Unique. The feature should not appear multiple times within the specified range, otherwise, it cannot be uniquely identified. The range is adjustable to the mapping space, because we may need coarse-grained function-level matching and fine-grained intra-function matching for feature matching. Intuitively, if we need to match a certain block of code in a function, then the range is limited in the function. However, if we need to match a function in the whole binary, then the range is the entire binary. In case a feature is not unique, we will not be able to accurately determine whether the code segment exists.

Stable. The features should be stable enough which cannot be affected by the different compilation options from source code to binary. In other words, these features do not only exist in the source code but also persist in the binary. This requires that the features should not be too complicated, otherwise it may be changed after passing through the compiler and cause mismatching. To meet the requirements, we select 3 kinds of features: string, constant, function call. All of them appear in both source code and binary code, which can serve as anchor points for matching.

V-D Feature Generator

With the aforementioned features, we add some structural features if, condition, then branch, and else branch. When combined with structural features, we can make the semantic features more unique to improve efficiency.

Source Code Feature Generator. TypeChef has been designed to check for incompatible types and developer errors in untested configuration combinations. So we leverage TypeChef to generate a macro AST, called VAST, and extract source code features from it. Each extracted feature has the constraints of the features. Binary Feature Generator. We leverage IDA Pro to extract the features from binaries. If more accurate information is needed, we will use some procedural analysis techniques, such as binary function parameters, data streams to assist us in more precise binary matching.

V-E Feature Matching Engine

In the feature matching stage, we start with a coarse-grained matching strategy for efficiency. When it fails, we complement it with a fine-grained matching strategy.

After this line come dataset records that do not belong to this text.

-- ==== Sys2Proof/Tests/Slice0.lean ====
section
/-! SUPPORT. Tests: the checks of WellFormed, one decoded word per instruction written out from the spec's fields,
at most two steps per instruction from the spec's vectors (95_test_vectors.md, named in each comment), and for every
obligation with hypotheses a state that meets them. -/

namespace Sys2Proof.Tests

open Sys2Proof Sys2Proof.Machine

/-! ## WellFormed: what the checks refuse (R102) -/

theorem test_wf_imm12_low : Instr.wellFormed (.addi 1 2 0xFFFFF7FF) = false := by decide
theorem test_wf_imm12_high : Instr.wellFormed (.lw 1 2 0x800) = false := by decide
theorem test_wf_imm12_store : Instr.wellFormed (.sw 1 2 0x12345) = false := by decide
theorem test_wf_immSB_low : Instr.wellFormed (.beq 1 2 0xFFFFEFFE) = false := by decide
theorem test_wf_immSB_high : Instr.wellFormed (.bne 1 2 0x1000) = false := by decide
theorem test_wf_immSB_odd : Instr.wellFormed (.blt 1 2 7) = false := by decide
theorem test_wf_immU : Instr.wellFormed (.lui 1 0x12345001) = false := by decide
theorem test_wf_immUJ_low : Instr.wellFormed (.jal 1 0xFFEFFFFE) = false := by decide
theorem test_wf_immUJ_high : Instr.wellFormed (.jal 1 0x100000) = false := by decide
theorem test_wf_immUJ_odd : Instr.wellFormed (.jal 1 3) = false := by decide

/-! ## Decoding: each word from the bits of its fields (R93, R110), with the word the spec writes for it -/

/-- D-1. -/
theorem test_decode_add :
    (0b0000000#7 ++ 0b11111#5 ++ 0b11111#5 ++ 0b000#3 ++ 0b11111#5 ++ 0b0110011#7 : Word) = 0x01FF8FB3
    ∧ decode 0x01FF8FB3 = .ok (.add 31 31 31) := by decide
/-- A-5. -/
theorem test_decode_sub :
    (0b0100000#7 ++ 0b00010#5 ++ 0b00001#5 ++ 0b000#3 ++ 0b00011#5 ++ 0b0110011#7 : Word) = 0x402081B3
    ∧ decode 0x402081B3 = .ok (.sub 3 1 2) := by decide
/-- D-6. -/
theorem test_decode_xor :
    (0b0000000#7 ++ 0b01010#5 ++ 0b01001#5 ++ 0b100#3 ++ 0b01000#5 ++ 0b0110011#7 : Word) = 0x00A4C433
    ∧ decode 0x00A4C433 = .ok (.xor 8 9 10) := by decide
/-- A-11. -/
theorem test_decode_or :
    (0b0000000#7 ++ 0b00010#5 ++ 0b00001#5 ++ 0b110#3 ++ 0b00011#5 ++ 0b0110011#7 : Word) = 0x0020E1B3
    ∧ decode 0x0020E1B3 = .ok (.or 3 1 2) := by decide
/-- A-12. -/
theorem test_decode_and :
    (0b0000000#7 ++ 0b00010#5 ++ 0b00001#5 ++ 0b111#3 ++ 0b00011#5 ++ 0b0110011#7 : Word) = 0x0020F1B3
    ∧ decode 0x0020F1B3 = .ok (.and 3 1 2) := by decide
/-- A-13. -/
theorem test_decode_slt :
    (0b0000000#7 ++ 0b00010#5 ++ 0b00001#5 ++ 0b010#3 ++ 0b00011#5 ++ 0b0110011#7 : Word) = 0x0020A1B3
    ∧ decode 0x0020A1B3 = .ok (.slt 3 1 2) := by decide
/-- D-4. -/
theorem test_decode_sltu :
    (0b0000000#7 ++ 0b01100#5 ++ 0b01011#5 ++ 0b011#3 ++ 0b01010#5 ++ 0b0110011#7 : Word) = 0x00C5B533
    ∧ decode 0x00C5B533 = .ok (.sltu 10 11 12) := by decide
/-- D-7. -/
theorem test_decode_addi :
    (0b100000000000#12 ++ 0b11111#5 ++ 0b000#3 ++ 0b11111#5 ++ 0b0010011#7 : Word) = 0x800F8F93
    ∧ decode 0x800F8F93 = .ok (.addi 31 31 0xFFFFF800) := by decide
/-- A-25. -/
theorem test_decode_xori :
    (0b111111111111#12 ++ 0b00010#5 ++ 0b100#3 ++ 0b00001#5 ++ 0b0010011#7 : Word) = 0xFFF14093
    ∧ decode 0xFFF14093 = .ok (.xori 1 2 0xFFFFFFFF) := by decide
/-- A-28. -/
theorem test_decode_ori :
    (0b000000001111#12 ++ 0b00010#5 ++ 0b110#3 ++ 0b00001#5 ++ 0b0010011#7 : Word) = 0x00F16093
    ∧ decode 0x00F16093 = .ok (.ori 1 2 0xF) := by decide
/-- D-12. -/
theorem test_decode_andi :
    (0b000011111111#12 ++ 0b01000#5 ++ 0b111#3 ++ 0b00111#5 ++ 0b0010011#7 : Word) = 0x0FF47393
    ∧ decode 0x0FF47393 = .ok (.andi 7 8 0xFF) := by decide
/-- A-35. -/
theorem test_decode_slti :
    (0b011111111111#12 ++ 0b00010#5 ++ 0b010#3 ++ 0b00001#5 ++ 0b0010011#7 : Word) = 0x7FF12093
    ∧ decode 0x7FF12093 = .ok (.slti 1 2 0x7FF) := by decide
/-- D-11. -/
theorem test_decode_sltiu :
    (0b111111111111#12 ++ 0b00110#5 ++ 0b011#3 ++ 0b00101#5 ++ 0b0010011#7 : Word) = 0xFFF33293
    ∧ decode 0xFFF33293 = .ok (.sltiu 5 6 0xFFFFFFFF) := by decide
/-- D-39. -/
theorem test_decode_lui :
    (0b00010010001101000101#20 ++ 0b00101#5 ++ 0b0110111#7 : Word) = 0x123452B7
    ∧ decode 0x123452B7 = .ok (.lui 5 0x12345000) := by decide
/-- D-5. -/
theorem test_decode_sll :
    (0b0000000#7 ++ 0b00111#5 ++ 0b00110#5 ++ 0b001#3 ++ 0b00101#5 ++ 0b0110011#7 : Word) = 0x007312B3
    ∧ decode 0x007312B3 = .ok (.sll 5 6 7) := by decide
/-- H-1. -/
theorem test_decode_srl :
    (0b0000000#7 ++ 0b00010#5 ++ 0b00001#5 ++ 0b101#3 ++ 0b00011#5 ++ 0b0110011#7 : Word) = 0x0020D1B3
    ∧ decode 0x0020D1B3 = .ok (.srl 3 1 2) := by decide
/-- D-3. -/
theorem test_decode_sra :
    (0b0100000#7 ++ 0b00011#5 ++ 0b00010#5 ++ 0b101#3 ++ 0b00001#5 ++ 0b0110011#7 : Word) = 0x403150B3
    ∧ decode 0x403150B3 = .ok (.sra 1 2 3) := by decide
/-- M-29. -/
theorem test_decode_lb :
    (0b111111111111#12 ++ 0b00010#5 ++ 0b000#3 ++ 0b00110#5 ++ 0b0000011#7 : Word) = 0xFFF10303
    ∧ decode 0xFFF10303 = .ok (.lb 6 2 0xFFFFFFFF) := by decide
/-- D-15. -/
theorem test_decode_lh :
    (0b111111111111#12 ++ 0b00010#5 ++ 0b001#3 ++ 0b00001#5 ++ 0b0000011#7 : Word) = 0xFFF11083
    ∧ decode 0xFFF11083 = .ok (.lh 1 2 0xFFFFFFFF) := by decide
/-- D-13. -/
theorem test_decode_lw :
    (0b100000000000#12 ++ 0b11111#5 ++ 0b010#3 ++ 0b11111#5 ++ 0b0000011#7 : Word) = 0x800FAF83
    ∧ decode 0x800FAF83 = .ok (.lw 31 31 0xFFFFF800) := by decide
/-- D-14. -/
theorem test_decode_lbu :
    (0b011111111111#12 ++ 0b01000#5 ++ 0b100#3 ++ 0b00111#5 ++ 0b0000011#7 : Word) = 0x7FF44383
    ∧ decode 0x7FF44383 = .ok (.lbu 7 8 0x7FF) := by decide
/-- M-5. -/
theorem test_decode_lhu :
    (0b000000000000#12 ++ 0b00010#5 ++ 0b101#3 ++ 0b00110#5 ++ 0b0000011#7 : Word) = 0x00015303
    ∧ decode 0x00015303 = .ok (.lhu 6 2 0x0) := by decide
/-- D-19. -/
theorem test_decode_sb :
    (0b1000000#7 ++ 0b11111#5 ++ 0b11111#5 ++ 0b000#3 ++ 0b00000#5 ++ 0b0100011#7 : Word) = 0x81FF8023
    ∧ decode 0x81FF8023 = .ok (.sb 31 31 0xFFFFF800) := by decide
/-- D-21. -/
theorem test_decode_sh :
    (0b1111111#7 ++ 0b01001#5 ++ 0b01010#5 ++ 0b001#3 ++ 0b11111#5 ++ 0b0100011#7 : Word) = 0xFE951FA3
    ∧ decode 0xFE951FA3 = .ok (.sh 10 9 0xFFFFFFFF) := by decide
/-- D-22. -/
theorem test_decode_sw :
    (0b0000001#7 ++ 0b00101#5 ++ 0b00110#5 ++ 0b010#3 ++ 0b00000#5 ++ 0b0100011#7 : Word) = 0x02532023
    ∧ decode 0x02532023 = .ok (.sw 6 5 0x20) := by decide
/-- D-25. -/
theorem test_decode_beq :
    (0b1#1 ++ 0b000000#6 ++ 0b00000#5 ++ 0b00000#5 ++ 0b000#3 ++ 0b0000#4 ++ 0b0#1 ++ 0b1100011#7 : Word) = 0x80000063
    ∧ decode 0x80000063 = .ok (.beq 0 0 0xFFFFF000) := by decide
/-- D-27. -/
theorem test_decode_bne :
    (0b0#1 ++ 0b000000#6 ++ 0b00010#5 ++ 0b00001#5 ++ 0b001#3 ++ 0b0000#4 ++ 0b1#1 ++ 0b1100011#7 : Word) = 0x002090E3
    ∧ decode 0x002090E3 = .ok (.bne 1 2 0x800) := by decide
/-- D-28. -/
theorem test_decode_blt :
    (0b1#1 ++ 0b000000#6 ++ 0b00010#5 ++ 0b00001#5 ++ 0b100#3 ++ 0b0000#4 ++ 0b1#1 ++ 0b1100011#7 : Word) = 0x8020C0E3
    ∧ decode 0x8020C0E3 = .ok (.blt 1 2 0xFFFFF800) := by decide
/-- D-31. -/
theorem test_decode_bltu :
    (0b1#1 ++ 0b111111#6 ++ 0b00100#5 ++ 0b00011#5 ++ 0b110#3 ++ 0b1111#4 ++ 0b1#1 ++ 0b1100011#7 : Word) = 0xFE41EFE3
    ∧ decode 0xFE41EFE3 = .ok (.bltu 3 4 0xFFFFFFFE) := by decide
/-- D-30. -/
theorem test_decode_bge :
    (0b0#1 ++ 0b100000#6 ++ 0b00010#5 ++ 0b00001#5 ++ 0b101#3 ++ 0b0000#4 ++ 0b0#1 ++ 0b1100011#7 : Word) = 0x4020D063
    ∧ decode 0x4020D063 = .ok (.bge 1 2 0x400) := by decide
/-- D-29. -/
theorem test_decode_bgeu :
    (0b0#1 ++ 0b000000#6 ++ 0b00010#5 ++ 0b00001#5 ++ 0b111#3 ++ 0b0001#4 ++ 0b0#1 ++ 0b1100011#7 : Word) = 0x0020F163
    ∧ decode 0x0020F163 = .ok (.bgeu 1 2 0x2) := by decide
/-- D-46. -/
theorem test_decode_jal :
    (0b0#1 ++ 0b0000000000#10 ++ 0b0#1 ++ 0b10000000#8 ++ 0b00001#5 ++ 0b1101111#7 : Word) = 0x000800EF
    ∧ decode 0x000800EF = .ok (.jal 1 0x80000) := by decide
/-- D-17. -/
theorem test_decode_jalr :
    (0b100000000000#12 ++ 0b11111#5 ++ 0b000#3 ++ 0b00001#5 ++ 0b1100111#7 : Word) = 0x800F80E7
    ∧ decode 0x800F80E7 = .ok (.jalr 1 31 0xFFFFF800) := by decide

Coarse-grained Matching. In the coarse-grained matching, we mainly consider the simple features, string, constant and function call. For instance, we directly search a string in the source code to see whether the corresponding string information exists in the binary function. If it exists, the match succeeds. If it fails, we select other features to match again and come out with the confidence of the feature identification. Assuming that none of the features are matched successfully, it can be considered that the code does not exist in the binary. Furthermore, we can use this strategy to match the function level. However, this matching strategy is relatively simple and rough, and some of the segments can not be successfully matched.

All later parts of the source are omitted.